I see Jeff already spilled the beans about my Daylight Saving Time column. Let the debate begin.
I guess my befuddlement comes from all the “solutions” offered to settle this issue. Solutions imply problems, and honestly, I don’t see what the problem is. For my entire life, we’ve slipped back and forth between standard and daylight time with little more than yawning and grouchiness. Suddenly, it’s a “problem.” (And amusingly, it became a problem right about the time clocks started basically setting themselves.)
And I concede that not everyone adjusts easily. But to disrupt the very idea of standard time — standard in the generic sense — on a state-by-state basis just seems insane. There are lot of things that set my teeth on edge, but I am not advocating policy solutions for them.

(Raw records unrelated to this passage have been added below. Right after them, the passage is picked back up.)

/-! ## `raiseFault` -/

@[simp] theorem raiseFault_config (c : FaultCode) (s : State) : (raiseFault c s).config = s.config := rfl
@[simp] theorem raiseFault_decCfg (c : FaultCode) (s : State) : (raiseFault c s).decCfg = s.decCfg := rfl
@[simp] theorem raiseFault_frameLen (c : FaultCode) (s : State) : (raiseFault c s).frameLen = s.frameLen := rfl
@[simp] theorem raiseFault_blockLen (c : FaultCode) (s : State) : (raiseFault c s).blockLen = s.blockLen := rfl
@[simp] theorem raiseFault_scaleIn (c : FaultCode) (s : State) : (raiseFault c s).scaleIn = s.scaleIn := rfl
@[simp] theorem raiseFault_scaleOut (c : FaultCode) (s : State) : (raiseFault c s).scaleOut = s.scaleOut := rfl
@[simp] theorem raiseFault_fault (c : FaultCode) (s : State) : (raiseFault c s).fault = c.code := rfl
@[simp] theorem raiseFault_sinValid (c : FaultCode) (s : State) : (raiseFault c s).sinValid = s.sinValid := rfl
@[simp] theorem raiseFault_soutValid (c : FaultCode) (s : State) : (raiseFault c s).soutValid = s.soutValid := rfl
@[simp] theorem raiseFault_iqCount (c : FaultCode) (s : State) : (raiseFault c s).iqCount = s.iqCount := rfl
@[simp] theorem raiseFault_micCount (c : FaultCode) (s : State) : (raiseFault c s).micCount = s.micCount := rfl
@[simp] theorem raiseFault_frameIn (c : FaultCode) (s : State) : (raiseFault c s).frameIn = s.frameIn := rfl
@[simp] theorem raiseFault_iqOut (c : FaultCode) (s : State) : (raiseFault c s).iqOut = s.iqOut := rfl
@[simp] theorem raiseFault_micOut (c : FaultCode) (s : State) : (raiseFault c s).micOut = s.micOut := rfl
@[simp] theorem raiseFault_cvtIn (c : FaultCode) (s : State) : (raiseFault c s).cvtIn = s.cvtIn := rfl
@[simp] theorem raiseFault_dspIn (c : FaultCode) (s : State) : (raiseFault c s).dspIn = s.dspIn := rfl
@[simp] theorem raiseFault_dspOut (c : FaultCode) (s : State) : (raiseFault c s).dspOut = s.dspOut := rfl
@[simp] theorem raiseFault_audioOut (c : FaultCode) (s : State) : (raiseFault c s).audioOut = s.audioOut := rfl
@[simp] theorem raiseFault_walk (c : FaultCode) (s : State) : (raiseFault c s).walk = s.walk := rfl
@[simp] theorem raiseFault_rstI (c : FaultCode) (s : State) : (raiseFault c s).rstI = s.rstI := rfl
@[simp] theorem raiseFault_inputs (c : FaultCode) (s : State) : (raiseFault c s).inputs = s.inputs := rfl
@[simp] theorem raiseFault_response (c : FaultCode) (s : State) : (raiseFault c s).response = s.response := rfl
@[simp] theorem raiseFault_nanDraws (c : FaultCode) (s : State) : (raiseFault c s).nanDraws = s.nanDraws := rfl

/-! ## `respond` -/

@[simp] theorem respond_config (v : Word) (s : State) : (s.respond v).config = s.config := rfl
@[simp] theorem respond_decCfg (v : Word) (s : State) : (s.respond v).decCfg = s.decCfg := rfl
@[simp] theorem respond_frameLen (v : Word) (s : State) : (s.respond v).frameLen = s.frameLen := rfl
@[simp] theorem respond_blockLen (v : Word) (s : State) : (s.respond v).blockLen = s.blockLen := rfl
@[simp] theorem respond_scaleIn (v : Word) (s : State) : (s.respond v).scaleIn = s.scaleIn := rfl
@[simp] theorem respond_scaleOut (v : Word) (s : State) : (s.respond v).scaleOut = s.scaleOut := rfl
@[simp] theorem respond_fault (v : Word) (s : State) : (s.respond v).fault = s.fault := rfl
@[simp] theorem respond_sinValid (v : Word) (s : State) : (s.respond v).sinValid = s.sinValid := rfl
@[simp] theorem respond_soutValid (v : Word) (s : State) : (s.respond v).soutValid = s.soutValid := rfl
@[simp] theorem respond_iqCount (v : Word) (s : State) : (s.respond v).iqCount = s.iqCount := rfl
@[simp] theorem respond_micCount (v : Word) (s : State) : (s.respond v).micCount = s.micCount := rfl
@[simp] theorem respond_frameIn (v : Word) (s : State) : (s.respond v).frameIn = s.frameIn := rfl
@[simp] theorem respond_iqOut (v : Word) (s : State) : (s.respond v).iqOut = s.iqOut := rfl
@[simp] theorem respond_micOut (v : Word) (s : State) : (s.respond v).micOut = s.micOut := rfl
@[simp] theorem respond_cvtIn (v : Word) (s : State) : (s.respond v).cvtIn = s.cvtIn := rfl
@[simp] theorem respond_dspIn (v : Word) (s : State) : (s.respond v).dspIn = s.dspIn := rfl
@[simp] theorem respond_dspOut (v : Word) (s : State) : (s.respond v).dspOut = s.dspOut := rfl
@[simp] theorem respond_audioOut (v : Word) (s : State) : (s.respond v).audioOut = s.audioOut := rfl
@[simp] theorem respond_walk (v : Word) (s : State) : (s.respond v).walk = s.walk := rfl
@[simp] theorem respond_rstI (v : Word) (s : State) : (s.respond v).rstI = s.rstI := rfl
@[simp] theorem respond_inputs (v : Word) (s : State) : (s.respond v).inputs = s.inputs := rfl
@[simp] theorem respond_response (v : Word) (s : State) : (s.respond v).response = some v := rfl
@[simp] theorem respond_nanDraws (v : Word) (s : State) : (s.respond v).nanDraws = s.nanDraws := rfl

/-! ## `consume` -/

@[simp] theorem consume_config (rest : List HostInput) (s : State) : (s.consume rest).config = s.config := rfl
@[simp] theorem consume_decCfg (rest : List HostInput) (s : State) : (s.consume rest).decCfg = s.decCfg := rfl
@[simp] theorem consume_frameLen (rest : List HostInput) (s : State) : (s.consume rest).frameLen = s.frameLen := rfl
@[simp] theorem consume_blockLen (rest : List HostInput) (s : State) : (s.consume rest).blockLen = s.blockLen := rfl
@[simp] theorem consume_scaleIn (rest : List HostInput) (s : State) : (s.consume rest).scaleIn = s.scaleIn := rfl
@[simp] theorem consume_scaleOut (rest : List HostInput) (s : State) : (s.consume rest).scaleOut = s.scaleOut := rfl
@[simp] theorem consume_fault (rest : List HostInput) (s : State) : (s.consume rest).fault = s.fault := rfl
@[simp] theorem consume_sinValid (rest : List HostInput) (s : State) : (s.consume rest).sinValid = s.sinValid := rfl
@[simp] theorem consume_soutValid (rest : List HostInput) (s : State) : (s.consume rest).soutValid = s.soutValid := rfl
@[simp] theorem consume_iqCount (rest : List HostInput) (s : State) : (s.consume rest).iqCount = s.iqCount := rfl
@[simp] theorem consume_micCount (rest : List HostInput) (s : State) : (s.consume rest).micCount = s.micCount := rfl
@[simp] theorem consume_frameIn (rest : List HostInput) (s : State) : (s.consume rest).frameIn = s.frameIn := rfl
@[simp] theorem consume_iqOut (rest : List HostInput) (s : State) : (s.consume rest).iqOut = s.iqOut := rfl
@[simp] theorem consume_micOut (rest : List HostInput) (s : State) : (s.consume rest).micOut = s.micOut := rfl
@[simp] theorem consume_cvtIn (rest : List HostInput) (s : State) : (s.consume rest).cvtIn = s.cvtIn := rfl
@[simp] theorem consume_dspIn (rest : List HostInput) (s : State) : (s.consume rest).dspIn = s.dspIn := rfl
@[simp] theorem consume_dspOut (rest : List HostInput) (s : State) : (s.consume rest).dspOut = s.dspOut := rfl
@[simp] theorem consume_audioOut (rest : List HostInput) (s : State) : (s.consume rest).audioOut = s.audioOut := rfl
@[simp] theorem consume_walk (rest : List HostInput) (s : State) : (s.consume rest).walk = s.walk := rfl
@[simp] theorem consume_rstI (rest : List HostInput) (s : State) : (s.consume rest).rstI = s.rstI := rfl
@[simp] theorem consume_inputs (rest : List HostInput) (s : State) : (s.consume rest).inputs = rest := rfl
@[simp] theorem consume_response (rest : List HostInput) (s : State) : (s.consume rest).response = none := rfl
@[simp] theorem consume_nanDraws (rest : List HostInput) (s : State) : (s.consume rest).nanDraws = s.nanDraws := rfl

/-! ## `geometryAbort` -/

@[simp] theorem geometryAbort_config (s : State) : (geometryAbort s).config = s.config := rfl
@[simp] theorem geometryAbort_decCfg (s : State) : (geometryAbort s).decCfg = s.decCfg := rfl
@[simp] theorem geometryAbort_frameLen (s : State) : (geometryAbort s).frameLen = s.frameLen := rfl
@[simp] theorem geometryAbort_blockLen (s : State) : (geometryAbort s).blockLen = s.blockLen := rfl
@[simp] theorem geometryAbort_scaleIn (s : State) : (geometryAbort s).scaleIn = s.scaleIn := rfl
@[simp] theorem geometryAbort_scaleOut (s : State) : (geometryAbort s).scaleOut = s.scaleOut := rfl
@[simp] theorem geometryAbort_fault (s : State) : (geometryAbort s).fault = FaultCode.geometry.code := rfl
@[simp] theorem geometryAbort_sinValid (s : State) : (geometryAbort s).sinValid = s.sinValid := rfl
@[simp] theorem geometryAbort_soutValid (s : State) : (geometryAbort s).soutValid = s.soutValid := rfl
@[simp] theorem geometryAbort_iqCount (s : State) : (geometryAbort s).iqCount = s.iqCount := rfl
@[simp] theorem geometryAbort_micCount (s : State) : (geometryAbort s).micCount = s.micCount := rfl
@[simp] theorem geometryAbort_frameIn (s : State) : (geometryAbort s).frameIn = s.frameIn := rfl
@[simp] theorem geometryAbort_iqOut (s : State) : (geometryAbort s).iqOut = s.iqOut := rfl
@[simp] theorem geometryAbort_micOut (s : State) : (geometryAbort s).micOut = s.micOut := rfl
@[simp] theorem geometryAbort_cvtIn (s : State) : (geometryAbort s).cvtIn = s.cvtIn := rfl
@[simp] theorem geometryAbort_dspIn (s : State) : (geometryAbort s).dspIn = s.dspIn := rfl
@[simp] theorem geometryAbort_dspOut (s : State) : (geometryAbort s).dspOut = s.dspOut := rfl
@[simp] theorem geometryAbort_audioOut (s : State) : (geometryAbort s).audioOut = s.audioOut := rfl
@[simp] theorem geometryAbort_walk (s : State) : (geometryAbort s).walk = none := rfl
@[simp] theorem geometryAbort_rstI (s : State) : (geometryAbort s).rstI = s.rstI := rfl
@[simp] theorem geometryAbort_inputs (s : State) : (geometryAbort s).inputs = s.inputs := rfl
@[simp] theorem geometryAbort_response (s : State) : (geometryAbort s).response = s.response := rfl
@[simp] theorem geometryAbort_nanDraws (s : State) : (geometryAbort s).nanDraws = s.nanDraws := rfl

Maybe more people need to spend a year in Iceland. That’s on my travel bucket list, and admittedly a long shot, because it’s kind of pointless, but I’d love to spend a winter month there. See how life is lived in near-darkness. I expect fairly happily. We could learn from that.
OK, since it’s Sunday, and a Sunday that truly lives up to its name — 81 degrees and extremely sunny — let’s be less-serious this late afternoon/early evening. (Which is still very SUNNY, because DST!)

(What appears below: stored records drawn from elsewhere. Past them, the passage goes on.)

/-- A read of STATUS and a DECODE of a frame, both to take. -/
theorem witness_WellFormedRunsReachTheirEnd :
    let s := { framed 0x01 with inputs := [.txn 0x800#96, .txn 0x100000001#96] }
    inv s = true ∧ s.rstI = false ∧ decodeTxn 0x800#96 = .ok (.regRd 0x08#20) ∧
    decodeTxn 0x100000001#96 = .ok (.regWr 0x00#20 1#64) ∧ (Instr.regRd 0x08#20).wellFormed 16 = true ∧
    (Instr.regWr 0x00#20 1#64).wellFormed 16 = true ∧ endsWell s = true := by decide +kernel

end Sys2Proof.Tests
end

section
/-! # Binary64 products (00_scope.md R13, 41_convert.md R132)

The default conversions multiply with `mulRNE`. Its rounding is read off in two steps: `significand` is the exact
product, measured in units of its last place, rounded to the nearest integer; and a pattern made of a last place and a
significand stands for their product. Every finite pattern is then compared with the exact product by its own exponent:
at least that of the last place, its value is a whole number of last places; below it, its value is too small. -/

namespace Sys2Proof.Machine

open Sys2Proof.Claims

/-! ## Patterns and what they stand for -/

theorem signed64_toNat (neg : Bool) {mag : Nat} (h : mag < 2 ^ 63) :
    (signed64 neg mag).toNat = neg.toNat * 2 ^ 63 + mag := by
  rw [signed64, BitVec.toNat_append, BitVec.toNat_ofNat, Nat.mod_eq_of_lt h, BitVec.toNat_ofBool,
    Nat.shiftLeft_eq, Nat.mul_comm, Nat.two_pow_add_eq_or_of_lt h]

theorem infMag_lt : infMag < 2 ^ 63 := by decide

@[simp] theorem signed64_msb (neg : Bool) (mag : Nat) : (signed64 neg mag).msb = neg := by
  rw [signed64, BitVec.msb_append, if_neg (by decide), BitVec.msb_ofBool]

/-- The last bit of a pattern is the last bit of its magnitude. -/
theorem signed64_getLsbD_zero (neg : Bool) (mag : Nat) : (signed64 neg mag).getLsbD 0 = decide (mag % 2 = 1) := by
  rw [signed64, BitVec.getLsbD_append, if_pos (by decide), BitVec.getLsbD_ofNat, Nat.testBit_zero]
  simp

/-- The fields of a pattern below infinity, by whether its exponent field is 0. -/
theorem f64_signed64 (neg : Bool) {mag : Nat} (h : mag < infMag) :
    f64 (signed64 neg mag) =
      if mag / 2 ^ 52 = 0 then .finite neg mag (-1074)
      else .finite neg (2 ^ 52 + mag % 2 ^ 52) ((mag / 2 ^ 52 : Nat) - 1075) := by
  have hlt : mag < 2 ^ 63 := h.trans infMag_lt
  have hneg := neg.toNat_le
  unfold infMag at h
  have hex : ((signed64 neg mag).extractLsb' 52 11).toNat = mag / 2 ^ 52 := by
    rw [BitVec.extractLsb'_toNat, signed64_toNat neg hlt, Nat.shiftRight_eq_div_pow]
    omega
  have hfr : ((signed64 neg mag).extractLsb' 0 52).toNat = mag % 2 ^ 52 := by
    rw [BitVec.extractLsb'_toNat, signed64_toNat neg hlt, Nat.shiftRight_zero]
    omega
  have hne : mag / 2 ^ 52 ≠ 2047 := by omega
  unfold f64
  simp only [hex, hfr, if_neg hne, signed64_msb]
  split
  · next h0 => rw [Nat.mod_eq_of_lt (by omega)]
  · rfl

/-- A finite pattern has at most 53 significant bits and no exponent below the subnormal one. -/
theorem f64_finite_bounds {b : BitVec 64} {neg : Bool} {m : Nat} {e : Int} (h : f64 b = .finite neg m e) :
    m < 2 ^ 53 ∧ -1074 ≤ e := by
  have hfr : (b.extractLsb' 0 52).toNat < 2 ^ 52 := (b.extractLsb' 0 52).isLt
  unfold f64 at h
  dsimp only at h
  split at h
  · split at h <;> cases h
  · split at h
    all_goals injection h; omega

/-- The factor of a sign. -/
def signFactor (neg : Bool) : ℚ := if neg then -1 else 1

@[simp] theorem abs_signFactor (neg : Bool) : |signFactor neg| = 1 := by cases neg <;> simp [signFactor]

theorem signFactor_ne_zero (neg : Bool) : signFactor neg ≠ 0 := by cases neg <;> simp [signFactor]

theorem signFactor_bne (na nb : Bool) : signFactor (na != nb) = signFactor na * signFactor nb := by
  cases na <;> cases nb <;> simp [signFactor]

@[simp] theorem signFactor_mul_signFactor_mul (neg : Bool) (x : ℚ) :
    signFactor neg * (signFactor neg * x) = x := by
  cases neg <;> simp [signFactor]

theorem valueOf_finite {b : BitVec 64} {neg : Bool} {m : Nat} {e : Int} (h : f64 b = .finite neg m e) :
    valueOf b = signFactor neg * ((m : ℚ) * 2 ^ e) := by
  rw [valueOf, h, value, signFactor, mul_assoc]

theorem valueOf_eq_zero_iff {b : BitVec 64} {neg : Bool} {m : Nat} {e : Int} (h : f64 b = .finite neg m e) :
    valueOf b = 0 ↔ m = 0 := by
  have hpow : (2 : ℚ) ^ e ≠ 0 := zpow_ne_zero e two_ne_zero
  simp [valueOf_finite h, signFactor_ne_zero, hpow]

/-- A last place 2^(t - 1074) and a significand, added as R13's fields are, stand for their product: also where the
significand has carried into the exponent field. -/
theorem f64_signed64_fields (neg : Bool) {t r : Nat} (hlow : t = 0 ∨ 2 ^ 52 ≤ r) (hhigh : r ≤ 2 ^ 53)
    (hmag : t * 2 ^ 52 + r < infMag) :
    ∃ m e, f64 (signed64 neg (t * 2 ^ 52 + r)) = .finite neg m e ∧
      (m : ℚ) * 2 ^ e = (r : ℚ) * 2 ^ ((t : Int) - 1074) := by
  rw [f64_signed64 neg hmag]
  split
  · next hsub =>
    have ht : t = 0 := by omega
    subst ht
    exact ⟨_, _, rfl, by simp⟩
  · next hnorm =>
    refine ⟨_, _, rfl, ?_⟩
    rcases hhigh.lt_or_eq with hlt | rfl
    · have hm : 2 ^ 52 + (t * 2 ^ 52 + r) % 2 ^ 52 = r := by omega
      have he : (((t * 2 ^ 52 + r) / 2 ^ 52 : Nat) : Int) - 1075 = t - 1074 := by omega
      rw [hm, he]
    · have hm : 2 ^ 52 + (t * 2 ^ 52 + 2 ^ 53) % 2 ^ 52 = 2 ^ 52 := by omega
      have he : (((t * 2 ^ 52 + 2 ^ 53) / 2 ^ 52 : Nat) : Int) - 1075 = t - 1074 + 1 := by omega
      rw [hm, he, zpow_add_one₀ two_ne_zero]
      push_cast
      ring

/-! ## Rounding to the nearest integer -/

/-- `r` is the integer nearest to `y`, the even one of two equally near. -/
def RoundsTo (r : Nat) (y : ℚ) : Prop := |(r : ℚ) - y| ≤ 1 / 2 ∧ (|(r : ℚ) - y| = 1 / 2 → r % 2 = 0)

theorem roundsTo_self (r : Nat) : RoundsTo r r := by simp [RoundsTo]

/-- No integer is nearer, and at a tie the chosen one is even. -/
theorem RoundsTo.nearest {r : Nat} {y : ℚ} (h : RoundsTo r y) (n : Int) :
    |(r : ℚ) - y| ≤ |(n : ℚ) - y| ∧ (|(r : ℚ) - y| = |(n : ℚ) - y| → (n : ℚ) ≠ r → r % 2 = 0) := by
  obtain ⟨hhalf, heven⟩ := h
  by_cases hn : n = r
  · subst hn
    simp
  · have hgap : (1 : ℚ) ≤ |(n : ℚ) - r| := by
      exact_mod_cast Int.one_le_abs (sub_ne_zero.mpr hn)
    have htri : |(n : ℚ) - r| ≤ |(n : ℚ) - y| + |(r : ℚ) - y| := by
      simpa [abs_sub_comm y] using abs_sub_le (n : ℚ) y r
    exact ⟨by linarith, fun htie _ => heven (by linarith)⟩

theorem RoundsTo.le {r n : Nat} {y : ℚ} (h : RoundsTo r y) (hy : y < n) : r ≤ n := by
  have hr : (r : ℚ) - y ≤ 1 / 2 := (abs_le.mp h.1).2
  have hlt : (r : ℚ) < (n + 1 : Nat) := by push_cast; linarith
  exact Nat.lt_succ_iff.mp (by exact_mod_cast hlt)

theorem RoundsTo.ge {r n : Nat} {y : ℚ} (h : RoundsTo r y) (hy : (n : ℚ) ≤ y) : n ≤ r := by
  have hr : -(1 / 2) ≤ (r : ℚ) - y := (abs_le.mp h.1).1
  have hlt : (n : ℚ) < (r + 1 : Nat) := by push_cast; linarith
  exact Nat.lt_succ_iff.mp (by exact_mod_cast hlt)

/-- An even integer is reached from the midpoint below it on. -/
theorem RoundsTo.even_le_iff {r n : Nat} {y : ℚ} (h : RoundsTo r y) (hn : n % 2 = 0) :
    n ≤ r ↔ (n : ℚ) - 1 / 2 ≤ y := by
  obtain ⟨hlow, hhigh⟩ := abs_le.mp h.1
  constructor
  · intro hle
    have : (n : ℚ) ≤ r := by exact_mod_cast hle
    linarith
  · intro hy
    by_contra hlt
    have hr : (r : ℚ) + 1 ≤ n := by exact_mod_cast not_le.mp hlt
    have htie : (r : ℚ) - y = -(1 / 2) := by linarith
    have hpred : r + 1 = n := by
      have : (r : ℚ) + 1 = n := by linarith
      exact_mod_cast this
    have := h.2 (by rw [htie]; norm_num)
    omega

theorem roundsTo_floor {d : Nat} {f : ℚ} (hf : 0 ≤ f) (hhalf : f ≤ 1 / 2) (heven : f = 1 / 2 → d % 2 = 0) :
    RoundsTo d (d + f) := by
  rw [RoundsTo, sub_add_cancel_left, abs_neg, abs_of_nonneg hf]
  exact ⟨hhalf, heven⟩

theorem roundsTo_succ {d : Nat} {f : ℚ} (hf : f ≤ 1) (hhalf : 1 / 2 ≤ f) (heven : f = 1 / 2 → (d + 1) % 2 = 0) :
    RoundsTo (d + 1) (d + f) := by
  have hdist : ((d + 1 : Nat) : ℚ) - (d + f) = 1 - f := by
    push_cast
    ring
  rw [RoundsTo, hdist, abs_of_nonneg (sub_nonneg.mpr hf)]
  exact ⟨by linarith, fun h => heven (by linarith)⟩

“The Handmaid’s Tale” kicked off its fourth season this past week, and I for one am…unimpressed so far. Margaret Atwood’s original idea has been built out to the point it’s now collapsing on itself, and I fear the show runners are going to try to rescue it with slow-motion photography. Every time Elisabeth Moss walks purposely, she does so in slo-mo. Also: Moody lighting. Also: Torture, which I am totally not here for. (I’ve seen two Kathryn Bigelow movies, and I do not need to see any more.) They need to figure out how to get this story into port very soon, or I’m jumping overboard and swimming to a less torture-y beach.
This happened today:
That is, an impromptu lunch at a Mexican dive bar across from the notorious Zug Island, the scariest looking now-shut steel plant you ever saw. I gave up my menudo virginity and can report: Meh on menudo. A nice spicy broth, but the tripe left me cold. I kept thinking: I am eating stomach. I am putting stomach in my stomach. But as I said before, the day was glorious and breezy, and it was a fine day to see people outdoors and eat tacos (and menudo).
Those are my tragic arms, yes. I swear, there is muscle tone underneath all that slack flesh, but evidently this is how my stupid body has chosen to show its age. Sigh. But as we often say: Consider the alternative.
Into the week, then! Hope yours is great.